▸ Prompt
Using the records that appear below, write out exactly the lines from the one with "(if p.op = 1" through the one with "8) && phasesOk ph", keeping both end lines.

▸ Materials provided

-- ==== Sys2Proof/Machine/Shadow.lean ====
section
/-! DEFINITION. Shadow fractions (Table 9.2) and the designation of shadow stalls (R227, R508). -/

namespace Sys2Proof.Machine

/-- f of an F_CODE, in 1/128 (Table 9.2). -/
def fUnits (c : Nat) : Nat := if c = 0 then 0 else 2 ^ (c - 1)

/-- f_eff of a stall for a pen's F_CODE, in 1/128 (R225). -/
def Hall.fEff (h : Hall) (i code : Nat) : Nat := max (fUnits code) (fUnits (h.getF .tallyStallFOvr i))

/-- TALLY_PENCHK of a pen, the same in every row (R253). -/
def Hall.penChkOn (h : Hall) (p : Nat) : Bool := h.flag .tallyPenchkChkOn p
def Hall.penFCode (h : Hall) (p : Nat) : Nat := h.getF .tallyPenchkFCode p

/-- Stalls of a pen that images are bound to. -/
def Hall.boundStalls (h : Hall) (p : Nat) : List Nat := (h.stallsOf p).filter fun i => (h.stall i).image.isSome && !h.stallRetired i

/-- Shadow stalls of a pen, in ascending order. -/
def Hall.shadowsOf (h : Hall) (p : Nat) : List Nat := (h.stallsOf p).filter fun i => h.getF .tallyStallRole i = 2

/-- A stall that may be a shadow stall: of the pen, unbound, and neither retired, reserved nor of another role. -/
def Hall.shadowable (h : Hall) (i : Nat) : Bool :=
  (h.stall i).image.isNone && !h.stallRetired i && !(h.stall i).spare &&
    (h.getF .tallyStallRole i = 0 || h.getF .tallyStallRole i = 2)

/-- An image has a step with SHADOW set. -/
def Image.shadowSteps (im : Image) : Bool := im.lstalls.any fun ls => (im.records 1 ls.1 ls.2 64).any fun b => bit (leAt b 1 1) 6

/-- Shadow stalls that a pen needs (R227). -/
def Hall.shadowNeed (h : Hall) (p : Nat) : Nat :=
  let n := ceilDiv ((h.boundStalls p).map fun i => h.fEff i (h.penFCode p)).sum 128
  if n = 0 ∧ (h.data.images.any fun e => e.2.pen = p && e.2.loaded && e.2.shadowSteps) = true then 1 else n

/-- Every row with a bound stall has a shadow stall in another row. -/
def crossRow (rows chosen : List Nat) : Bool := rows.all fun r => chosen.any fun i => decide (i / 16 ≠ r)

/-- The first `n` of the candidates that meet the cross-row rule together: the last one chosen gives way to the next that
meets it, and where none does, one more is taken (DEDUCED, log entry 33). -/
def pickShadows (n : Nat) (rows pool : List Nat) : Option (List Nat) :=
  let first := pool.take n
  if n = 0 then some []
  else if first.length < n then none
  else if crossRow rows first then some first
  else match (pool.drop n).find? fun i => crossRow rows (pool.take (n - 1) ++ [i]) with
    | some i => some (pool.take (n - 1) ++ [i])
    | none => ((pool.drop n).find? fun i => crossRow rows (first ++ [i])).map fun i => first ++ [i]

/-- Candidates of a pen: those designated already, then the others, each in ascending order (R508). -/
def Hall.shadowPool (h : Hall) (p : Nat) : List Nat :=
  let c := (h.stallsOf p).filter h.shadowable
  (c.filter fun i => h.getF .tallyStallRole i = 2) ++ c.filter fun i => h.getF .tallyStallRole i ≠ 2

def Hall.boundRows (h : Hall) (p : Nat) : List Nat := ((h.boundStalls p).map (· / 16)).dedup

/-- Designates exactly the stalls given. -/
def Hall.setShadows (h : Hall) (p : Nat) (l : List Nat) : Hall :=
  let h := (h.shadowsOf p).foldl (fun h i => if l.contains i then h else h.setF .tallyStallRole i 0) h
  l.foldl (fun h i => h.setF .tallyStallRole i 2) h

/-- Designates the shadow stalls of a pen by R227; none where it lacks the stalls. -/
def Hall.designate (h : Hall) (p : Nat) : Option Hall :=
  (pickShadows (h.shadowNeed p) (h.boundRows p) (h.shadowPool p)).map fun l => h.setShadows p l

/-- The same for changes that no command can refuse: as many as there are, and none changed where there is none. -/
def Hall.redesignate (h : Hall) (p : Nat) : Hall :=
  let n := h.shadowNeed p
  match (List.range (n + 1)).findSome? fun d =>
      if d < n ∨ n = 0 then pickShadows (n - d) (h.boundRows p) (h.shadowPool p) else none with
  | some l => h.setShadows p l
  | none => h

end Sys2Proof.Machine
end

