-- ==== Sys2Proof/Machine/HenOps.lean ====
section
/-! DEFINITION. The Hen's operations (chapter 5): parameter blocks, lists, and what each operation writes and counts. -/

namespace Sys2Proof.Machine

/-! ### Parameter blocks (Table 5.1) -/

structure HenParam where
  op : Nat
  fmt : Nat
  descend : Bool
  cont : Bool
  aggMax : Bool
  clear : Bool
  na : Nat
  nb : Nat
  out : Nat
  rowBytes : Nat
  aOff : Nat
  bOff : Nat
  cOff : Nat
  outOff : Nat
  auxOff : Nat
  phOff : Nat
  p0 : Nat
  p1 : Nat
  seed : Nat
  reserved : Bool
deriving DecidableEq, Repr

def decodeHen (b : Bytes) : HenParam :=
  let w := fun o n => leAt b o n
  { op := w 0 1, fmt := w 1 1 % 16, descend := bit (w 2 1) 0, cont := bit (w 2 1) 1, aggMax := bit (w 2 1) 2, clear := bit (w 2 1) 3
    na := w 4 4, nb := w 8 4, out := w 12 4, rowBytes := w 16 2
    aOff := bits (w 20 4) 21 0, bOff := bits (w 24 4) 21 0, cOff := bits (w 28 4) 21 0, outOff := bits (w 32 4) 21 0
    auxOff := bits (w 36 4) 21 0, phOff := bits (w 40 4) 21 0, p0 := w 44 1, p1 := w 45 1, seed := w 48 4
    reserved := decide (16 ≤ w 1 1) || decide (16 ≤ w 2 1) || decide (w 3 1 ≠ 0) || decide (w 18 2 ≠ 0) || decide (w 46 2 ≠ 0) ||
      decide (w 52 12 ≠ 0) || [20, 24, 28, 32, 36, 40].any fun o => decide (2 ^ 22 ≤ w o 4) }

/-- Entries of a phase table: eps and ROUNDS (R149). -/
def phases (b : Bytes) (n : Nat) : List (Nat × Nat) := (List.range n).map fun i => (leAt b (8 * i) 4, leAt b (8 * i + 4) 2)

def phasesOk (l : List (Nat × Nat)) : Bool :=
  l.all fun p => (f32 p.1).isFin && !(f32 p.1).isZero && !fF32.sign p.1 && decide (1 ≤ p.2 ∧ p.2 ≤ 4096)

def henRows (op : Nat) : Bool := (decide (1 ≤ op) && decide (op ≤ 6)) || op = 0x10

/-- Beats of a step (Table 5.2); `rounds` is R_total. -/
def henBeats (p : HenParam) (rounds : Nat) : Nat :=
  let r := ceilDiv p.rowBytes 512
  let l := max 64 (2 ^ Nat.clog 2 p.na)
  match p.op with
  | 0x01 => 16 + p.na * r
  | 0x02 => 16 + p.na * (2 * r)
  | 0x03 | 0x04 | 0x05 | 0x06 => 16 + (p.na + p.out) * r
  | 0x08 => 16 + (1 + Nat.log2 (l / 64)) * (l / 64 + 21)
  | 0x09 | 0x0A | 0x0B => 16 + ceilDiv (p.na + p.nb) 64
  | 0x0C => 16 + ceilDiv p.na 64 + 21 * ceilDiv p.out 64
  | 0x0D => 16 + 2 * p.na + (if p.clear then ceilDiv (2 ^ p.p0 * p.p1) 64 else 0)
  | 0x0E => 16 + p.na
  | 0x10 => 16 + p.na * ceilDiv (p.rowBytes / 4) 64
  | 0x11 => 32 + rounds * (ceilDiv (p.na * p.nb) 64 + 24)
  | _ => 0

/-- A parameter block within the limits of R135 and Table 5.2, with the phase table of an ASSIGN step. -/
def henOk (p : HenParam) (ph : List (Nat × Nat)) : Bool :=
  [0x01, 0x02, 0x03, 0x04, 0x05, 0x06, 0x08, 0x09, 0x0A, 0x0B, 0x0C, 0x0D, 0x0E, 0x10, 0x11].contains p.op &&
  (if p.op = 1 then !fmtReserved p.fmt else p.fmt = 7 || p.fmt = 8) &&
  (!henRows p.op || (decide (4 ≤ p.rowBytes) && decide (p.rowBytes ≤ 4096) && decide (p.rowBytes % 4 = 0))) &&
  (match p.op with
   | 0x0C => decide (p.na ≤ 1048576) && decide (1 ≤ p.out) && decide (p.out ≤ 256)
   | 0x10 => decide (p.na ≤ 65536) && decide (p.rowBytes / 4 ≤ 256)
   | 0x11 => decide (p.na ≤ 256) && decide (p.nb ≤ 256) && decide (1 ≤ p.p0) && decide (p.p0 ≤ 8) && phasesOk ph
   | 0x0D | 0x0E => decide (p.na ≤ 65536) && decide (4 ≤ p.p0) && decide (p.p0 ≤ 16) && decide (1 ≤ p.p1) && decide (p.p1 ≤ 8)
   | 0x09 | 0x0A | 0x0B => decide (p.na ≤ 65536) && decide (p.nb ≤ 65536)
   | 0x03 | 0x04 | 0x05 | 0x06 => decide (p.na ≤ 65536) && decide (p.out ≤ 65536)
   | _ => decide (p.na ≤ 65536)) &&
  decide (henBeats p ((ph.map Prod.snd).sum) ≤ 24800)
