-- ==== Sys2Proof/Machine/ImageCheck.lean ====
section
/-! DEFINITION. The checks of SCHED_LOAD (R199, Tables 7.12 and 7.21, R285, R333, R355) on the image as it was staged. -/

namespace Sys2Proof.Machine

/-- A refusal (Table 7.21). -/
structure Refuse where
  status : Nat
  detail : Nat
  sect : Nat
  index : Nat
deriving DecidableEq, Repr

def badArg (detail sect index : Nat) : Refuse := ⟨stBadArg, detail, sect, index⟩

/-- The first condition that holds, as a refusal. -/
def firstBad (sect index : Nat) (l : List (Nat × Bool)) : Option Refuse :=
  (l.find? fun e => e.2).map fun e => badArg e.1 sect index

/-- The first refusal of a list. -/
def firstRefuse (l : List (Option Refuse)) : Option Refuse := l.findSome? id

/-- The refusal of a list of (DETAIL, SECTION, INDEX) that stands lowest (R199, order 4). -/
def lowestRefuse (l : List (Nat × Nat × Nat)) : Option Refuse :=
  (l.foldl (fun (acc : Option (Nat × Nat × Nat)) e => match acc with
    | none => some e
    | some b =>
      if e.1 < b.1 ∨ e.1 = b.1 ∧ (e.2.1 < b.2.1 ∨ e.2.1 = b.2.1 ∧ e.2.2 < b.2.2) then some e else acc) none).map
    fun e => badArg e.1 e.2.1 e.2.2

/-! ### Header and section table (order 1) -/

/-- A section-table entry (Table 7.2). -/
structure SectEnt where
  typ : Nat
  lrow : Nat
  lstall : Nat
  len : Nat
  off : Nat
deriving DecidableEq, Repr

def sectTable (raw : Bytes) : List SectEnt :=
  (List.range (leAt raw 6 2)).map fun i =>
    let o := 64 + 16 * i
    { typ := leAt raw o 2, lrow := leAt raw (o + 2) 1, lstall := leAt raw (o + 3) 1, len := leAt raw (o + 4) 4, off := leAt raw (o + 8) 8 }

def sectPerStall (t : Nat) : Bool := t = 1 || t = 2 || t = 3
def sectPerImage (t : Nat) : Bool := (decide (5 ≤ t) && decide (t ≤ 9)) || t = 15

/-- Type, row and stall of an entry suit each other, and its content lies in the image behind the table. -/
def sectEntOk (raw : Bytes) (nl : Nat) (e : SectEnt) : Bool :=
  (if sectPerStall e.typ then decide (e.lrow < nl) && decide (e.lstall < 16)
   else if e.typ = 4 then decide (e.lrow < nl) && decide (e.lstall = 255)
   else sectPerImage e.typ && decide (e.lrow = 255) && decide (e.lstall = 255)) &&
  decide (e.off % 64 = 0) && decide (64 + 16 * leAt raw 6 2 ≤ e.off) && decide (e.off + e.len ≤ raw.length)

/-- Two sections share a byte. -/
def sectOverlap (a b : SectEnt) : Bool := decide (0 < a.len) && decide (0 < b.len) && decide (a.off < b.off + b.len) && decide (b.off < a.off + a.len)

def sectKey (e : SectEnt) : Nat × Nat × Nat := (e.typ, e.lrow, e.lstall)

/-- INDEX of a missing or surplus section (Table 7.21). -/
def sectIndex (k : Nat × Nat × Nat) : Nat := k.1 + k.2.1 * 65536 + k.2.2 * 16777216

def headerRefuse (raw : Bytes) : Option Refuse :=
  let w := fun o n => leAt raw o n
  ([(0, decide (raw.length < 64) || decide (w 0 4 ≠ 0x4C385349)), (4, decide (w 4 2 ≠ 1)),
    (6, !(decide (2 ≤ w 6 2) && decide (w 6 2 ≤ 1024) && decide (64 + 16 * w 6 2 ≤ raw.length))),
    (16, !(decide (1 ≤ w 16 1) && decide (w 16 1 ≤ 8))), (17, !(decide (1 ≤ w 17 1) && decide (w 17 1 ≤ 16))),
    (18, decide (w 18 2 ≠ 0)), (20, !(decide (1 ≤ w 20 4) && decide (w 20 4 ≤ 65536))), (24, decide (w 24 8 ≠ raw.length)),
    (32, decide (w 32 32 ≠ 0))].find? fun e => e.2).map fun e => badArg 1 0xFFFF e.1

▸ Solution
  (if p.op = 1 then !fmtReserved p.fmt else p.fmt = 7 || p.fmt = 8) &&
  (!henRows p.op || (decide (4 ≤ p.rowBytes) && decide (p.rowBytes ≤ 4096) && decide (p.rowBytes % 4 = 0))) &&
  (match p.op with
   | 0x0C => decide (p.na ≤ 1048576) && decide (1 ≤ p.out) && decide (p.out ≤ 256)
   | 0x10 => decide (p.na ≤ 65536) && decide (p.rowBytes / 4 ≤ 256)
   | 0x11 => decide (p.na ≤ 256) && decide (p.nb ≤ 256) && decide (1 ≤ p.p0) && decide (p.p0 ≤ 8) && phasesOk ph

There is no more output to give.